SOcK, MiSTs, MASK and STicKs: the GCKIII (germinal centre kinase III) kinases and their heterologous protein–protein interactions

The GCKIII (germinal centre kinase III) subfamily of the mammalian Ste20 (sterile 20)-like group of serine/threonine protein kinases comprises SOK1 (Ste20-like/oxidant-stress-response kinase 1), MST3 (mammalian Ste20-like kinase 3) and MST4. Initially, GCKIIIs were considered in the contexts of the regulation of mitogen-activated protein kinase cascades and apoptosis. More recently, their participation in multiprotein heterocomplexes has become apparent. In the present review, we discuss the structure and phosphorylation of GCKIIIs and then focus on their interactions with other proteins.
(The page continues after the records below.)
-- ==== Sys2Proof/Machine/PyotosAdmin.lean ====
section
/-! DEFINITION. NOP, the diagnostic records, the log, POWER_SET and FW_UPDATE (R356, R360, R361, R369 to R372, R479 to
R481, Table 12-6). -/

namespace Sys2Proof.Machine

/-- NOP (R356). -/
def execNop (n : SliceId) (w : Line) (s : State) : Ans :=
  runCmd { op := 0x0001, zero := false, named := [] } (fun s _ _ _ => .ok s 0) n w s

/-! ### DIAG_READ (R360) -/

/-- Table 5-3: the 64 bytes of a sequence descriptor. -/
def seqState : SeqState → Nat
  | .free => 0
  | .resident => 1
  | .swapOut => 2
  | .swapped => 3
  | .swapIn => 4

def seqBytes (x : KvSeq) : Bytes :=
  leBytes 8 x.root ++ leBytes 4 x.gen.toNat ++ leBytes 1 x.slice.toNat ++ leBytes 1 x.cls.toNat ++ leBytes 1 (seqState x.state) ++
  leBytes 1 x.fmt.toNat ++ leBytes 2 x.headDim ++ leBytes 1 x.kvHeads ++ leBytes 1 (if x.sparse then 1 else 0) ++ leBytes 2 x.layers ++
  leBytes 2 x.window ++ leBytes 4 x.length ++ leBytes 4 x.capacity ++ leBytes 4 x.maxTokens ++ leBytes 4 x.pending ++ leBytes 2 x.nextLayer ++
  zeros 6 ++ leBytes 8 x.lastCue.toNat ++ zeros 8

/-- A mask of the fenced units among k units. -/
def fencedMask (s : State) (k : Nat) (u : Nat → UnitId) : Nat :=
  ((List.range k).map (fun i => if (s.unit (u i)).fenced then 2 ^ i else 0)).foldl (· + ·) 0

/-- The replacements of the active sheet, by fenced core and then by scene. -/
def replacementRecords (s : State) : List Bytes :=
  (List.range 64).flatMap (fun c => (List.range 32).flatMap (fun i =>
    (s.replaced.filter (fun r => r.fenced.toNat = c ∧ r.scene.toNat = i)).map (fun r =>
      leBytes 1 c ++ leBytes 1 i ++ leBytes 1 ((r.by_.map (·.toNat)).getD 0xFE) ++ [0])))

/-- The record of a KIND from 1 to 5. -/
def diagRecord (s : State) (n : SliceId) (kind : Nat) : Bytes :=
  if kind = 1 then (List.range 7).flatMap (fun i => leBytes 8 (tget 0 (s.slice n).diag i).toNat)
  else if kind = 2 then (List.range 6).flatMap (fun i => leBytes 4 (strapOf s i).toNat)
  else if kind = 3 then leBytes 4 (replacementRecords s).length ++ (replacementRecords s).flatten
  else if kind = 4 then
    leBytes 8 (fencedMask s 64 (fun i => .core (BitVec.ofNat 6 i))) ++ leBytes 2 (fencedMask s 16 (fun i => .ae (BitVec.ofNat 4 i))) ++
    leBytes 1 (fencedMask s 4 (fun i => .rfe (BitVec.ofNat 2 i))) ++ zeros 5
  else
    let ps := (s.mem.owner.filter (fun p => (p.2.map (fun o => o.typ == .retired)).getD false)).map (·.1)
    leBytes 4 ps.length ++ ps.flatMap (leBytes 4)

/-- As much of a record as LEN allows is written (R360). -/
def giveRecord (s : State) (n : SliceId) (w : Line) (bs : Bytes) : Res :=
  let k := min (fld w 24 4) bs.length
  withDest s n w 16 k (fun va => .ok (writeBy s midStagehand n (.slice n) va (bs.take k)) (payload [(0, 4, k), (4, 4, bs.length)]))

def diagRead : Body := fun s n _ w =>
  let kind := fld w 8 1
  if kind < 1 ∨ 6 < kind then .err stBadValue 8
  else if 2 ≤ kind ∧ kind ≤ 5 ∧ n ≠ 0 then .err stDenied 8
  else if kind ≠ 6 then giveRecord s n w (diagRecord s n kind)
  else if 15 < fld w 9 1 then .err stBadValue 9
  else if 1023 < fld w 10 2 then .err stBadValue 10
  else match s.kv (BitVec.ofNat 4 (fld w 9 1)) (fld w 10 2) with
    | none => .err stNoObject 10
    | some x => if x.slice ≠ n then .err stDenied 10 else giveRecord s n w (seqBytes x)

/-- DIAG_READ (R360). -/
def execDiagRead (n : SliceId) (w : Line) (s : State) : Ans :=
  runCmd { op := 0x0004, zero := false, named := [(8, 1), (9, 1), (10, 2), (16, 8), (24, 4)] } diagRead n w s

/-! ### LOG_READ (R361) -/

/-- An entry of the log in the layout of Table 11-15; its PHASE is a value the spec does not state. -/
def logBytes (k : Nat) (x : LogEntry) : Bytes :=
  leBytes 2 x.notice.code.toNat ++ leBytes 1 ((Config.freeByte k x.idx).toNat % 2 + 2 * x.notice.vec.toNat) ++ leBytes 1 x.notice.slice.toNat ++
  leBytes 4 (x.idx % 2 ^ 32) ++ leBytes 8 x.notice.cue.toNat ++ leBytes 16 x.notice.payload.toNat

def logRead : Body := fun s n _ w =>
  let es := ((s.log.filter (fun x => decide (fld w 16 8 ≤ x.idx))).take (fld w 32 4 / 32))
  let first := (es.head?.map (·.idx)).getD s.logNext
  let oldest := (s.log.head?.map (·.idx)).getD s.logNext
  withDest s n w 24 (32 * es.length) (fun va =>
    .ok (writeBy { s with free := s.free + 1 } midStagehand n (.slice n) va (es.flatMap (logBytes s.free)))
      (payload [(0, 8, first), (8, 4, es.length), (12, 4, oldest)]))

/-- LOG_READ (R361). -/
def execLogRead (n : SliceId) (w : Line) (s : State) : Ans :=
  runCmd { op := 0x0005, zero := true, named := [(16, 8), (24, 8), (32, 4)] } logRead n w s

/-! ### POWER_SET (R479 to R481) -/

/-- What keeps the device in ACTIVE (R479). -/
def powerBusy (s : State) : Bool :=
  s.jobs.any (fun j => j.phase != .ended) || (List.range 16).any (streamOn s) || (List.range 4).any (fun h => resourceOn s 0 h) ||
  (List.range 32).any (fun l => (s.loop l).tuning.isSome) || !(copying s).isEmpty

/-- The slices whose aperture window is enabled. -/
def openApertures (s : State) : List SliceId := allSlices.filter (fun n => (s.slice n).page.aptEnable)

/-- ACTIVE to PARKED (R479): the windows close and the Stage is cut. -/
def park (s : State) : State :=
  let ns := openApertures s
  let s := ns.foldl (fun s n => s.upPage n (fun p => { p with aptEnable := false })) s
  let s := s.upPwr (fun p => { p with
    state := .parked
    apertures := ns
    dieOff := 0xF
    rejoin := 0
    stepTo := []
    parkedAt := s.now })
  s

/-- A unit out of reset: scrubbed, and its sampling register seeded anew (R65, R74). -/
def resetUnit (s : State) (u : UnitId) : State :=
  (scrubUnit s u).upUnit u (fun x => { x with gated := false, lfsrCue := s.cue.count, lfsrSteps := 0 })

/-- The supply and reset of a Stage die (R40, R74, R481, Table 17-7): its units, links and pools start anew, its cores
scrubbed and at point P0. -/
def powerDie (s : State) (d : Nat) : State :=
  let s := (dieUnits d).foldl (fun s u => (resetUnit s u).upUnit u (fun x => { x with wakeUntil := 0 })) s
  let s := s.upFab (fun f => { f with
    modules := (List.range 8).foldl (fun t i => tup {} t (8 * d + i) (fun m => { m with retraining := false, laneErrors := [], creditFault := false })) f.modules
    credits := (List.range 8).foldl (fun t i => initCredits t (4 * (8 * d + i))) f.credits })
  s.upPwr (fun p => { p with point := tset 0 p.point d 0, p4Since := tset none p.p4Since d none })

/-- The checkers of a Stage die, whose ages stand still while it is cut (R480). -/
def checkerCut : Checker → Bool
  | .te _ => true
  | .ve _ => true
  | .store _ => true
  | .ae _ => true
  | .rfe _ => true
  | .link m => match m.die with
    | .stage _ => true
    | _ => false
  | _ => false

/-- PARKED to ACTIVE (R481): the dies come up and join at the next edge, and the windows open. -/
def unpark (s : State) : State :=
  let s := [0, 1, 2, 3].foldl powerDie s
  let gone := s.now - s.pwr.parkedAt
  let s := s.upSaf (fun f => { f with passed := f.passed.map (fun p => if checkerCut p.1 then (p.1, p.2 + gone) else p) })
  let ns := s.pwr.apertures
  let s := ns.foldl (fun s n => if (s.slice n).valid then s.upPage n (fun p => { p with aptEnable := true }) else s) s
  drainCaptures (s.upPwr (fun p => { p with state := .active, apertures := [], rejoin := 0xF }))

def powerSetParked : Body := fun s n f w =>
  if 1 < fld w 8 1 then .err stBadValue 8
  else if parked s then .ok s 0
  else match heldDomain s parkDomains with
    | some d => .errS (s.emit (.holdMessage d midStagehand.toNat)) stSecureHold 0 0
    | none =>
      if powerBusy s then .err stBusy 8
      else
        let t := sideBand (complete (park s) n f 0 0 0) 6 1
        .wait (if t.pwr.sleepAsked then trySleep t else t) .power

/-- POWER_SET with STATE 1, and with a STATE that is not defined (R393, R479). -/
def execPowerSetParked (n : SliceId) (w : Line) (s : State) : Ans :=
  runCmd { op := 0x0006, zero := true, named := [(8, 1)], mine := fun w => fld w 8 1 != 0 } powerSetParked n w s

def powerSetActive : Body := fun s n f _ =>
  if ¬ parked s then .ok s 0
  else if s.pwr.emergency then .err stRefused 0
  else .wait (sideBand (complete (unpark s) n f 0 0 0) 6 0) .power

/-- POWER_SET with STATE 0 (R481). -/
def execPowerSetActive (n : SliceId) (w : Line) (s : State) : Ans :=
  runCmd { op := 0x0006, zero := true, named := [(8, 1)], mine := fun w => fld w 8 1 == 0 } powerSetActive n w s

/-! ### FW_UPDATE (R372) -/

/-- A bank with a new image of one TYPE beside the running image of the other (R372 steps 2 and 3). -/
def newBank (s : State) (typ : Nat) (img : Bytes) : Bank :=
  let run := { runningBank s with success := 0 }
  let v : Word := BitVec.ofNat 32 (fieldOf img 8 4)
  let kept := img.take (imageSpan img)
  if typ = 1 then { run with rollbackSf := byteAt img 6, versionSf := v, sf := kept }
  else { run with rollbackPy := byteAt img 6, versionPy := v, py := kept }

/-- The bank that is not ACTIVE is written. -/
def writeBank (s : State) (b : Bank) : State :=
  s.upSec (fun x => if x.activeB then { x with bankA := b } else { x with bankB := b })

/-- Steps 2 to 5: the bank is written and becomes ACTIVE. -/
def updateBank (s : State) (typ : Nat) (img : Bytes) : State :=
  (writeBank s (newBank s typ img)).upSec (fun x => { x with activeB := !x.activeB })

/-- The five steps of R372 on an image: step 1 fails before the flash is written, and step 4 where it reads back wrong, with nothing known of what it then holds. -/
def updateWith (s : State) (typ : Nat) (img : Bytes) (faulty : Bool) : Res :=
  if ¬ imageOk s typ img ∨ ¬ bankFits (newBank s typ img) then .err stAuth 0
  else if faulty then .errS (writeBank s {}) stAuth 0 0
  else .ok (updateBank s typ img) 0

def fwUpdate (faulty : Bool) : Body := fun s n _ w =>
  let typ := if fld w 8 1 = 0 then 2 else 1
  if 1 < fld w 8 1 then .err stBadValue 8
  else withStruct s n w 16 (fld w 24 4) (fun s img => updateWith s typ img faulty)

/-- FW_UPDATE (R372). -/
def execFwUpdate (n : SliceId) (w : FlashWrite) (s : State) : Ans :=
  runCmd { op := 0x0007, zero := true, named := [(8, 1), (16, 8), (24, 4)] } (fwUpdate w.faulty) n w.line s

end Sys2Proof.Machine
end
GCKIIIs possess a highly-conserved, structured catalytic domain at the N-terminus and a less-well conserved C-terminal regulatory domain. GCKIIIs are activated by tonic autophosphorylation of a T-loop threonine residue and their phosphorylation is regulated primarily through protein serine/threonine phosphatases [especially PP2A (protein phosphatase 2A)]. The GCKIII regulatory domains are highly disorganized, but can interact with more structured proteins, particularly the CCM3 (cerebral cavernous malformation 3)/PDCD10 (programmed cell death 10) protein. We explore the role(s) of GCKIIIs (and CCM3/PDCD10) in STRIPAK (striatin-interacting phosphatase and kinase) complexes and their association with the cis-Golgi protein GOLGA2 (golgin A2; GM130). Recently, an interaction of GCKIIIs with MO25 has been identified. This exhibits similarities to the STRADα (STE20-related kinase adaptor α)–MO25 interaction (as in the LKB1–STRADα–MO25 heterotrimer) and, at least for MST3, the interaction may be enhanced by cis-autophosphorylation of its regulatory domain. In these various heterocomplexes, GCKIIIs associate with the Golgi apparatus, the centrosome and the nucleus, as well as with focal adhesions and cell junctions, and are probably involved in cell migration, polarity and proliferation. Finally, we consider the association of GCKIIIs with a number of human diseases, particularly cerebral cavernous malformations.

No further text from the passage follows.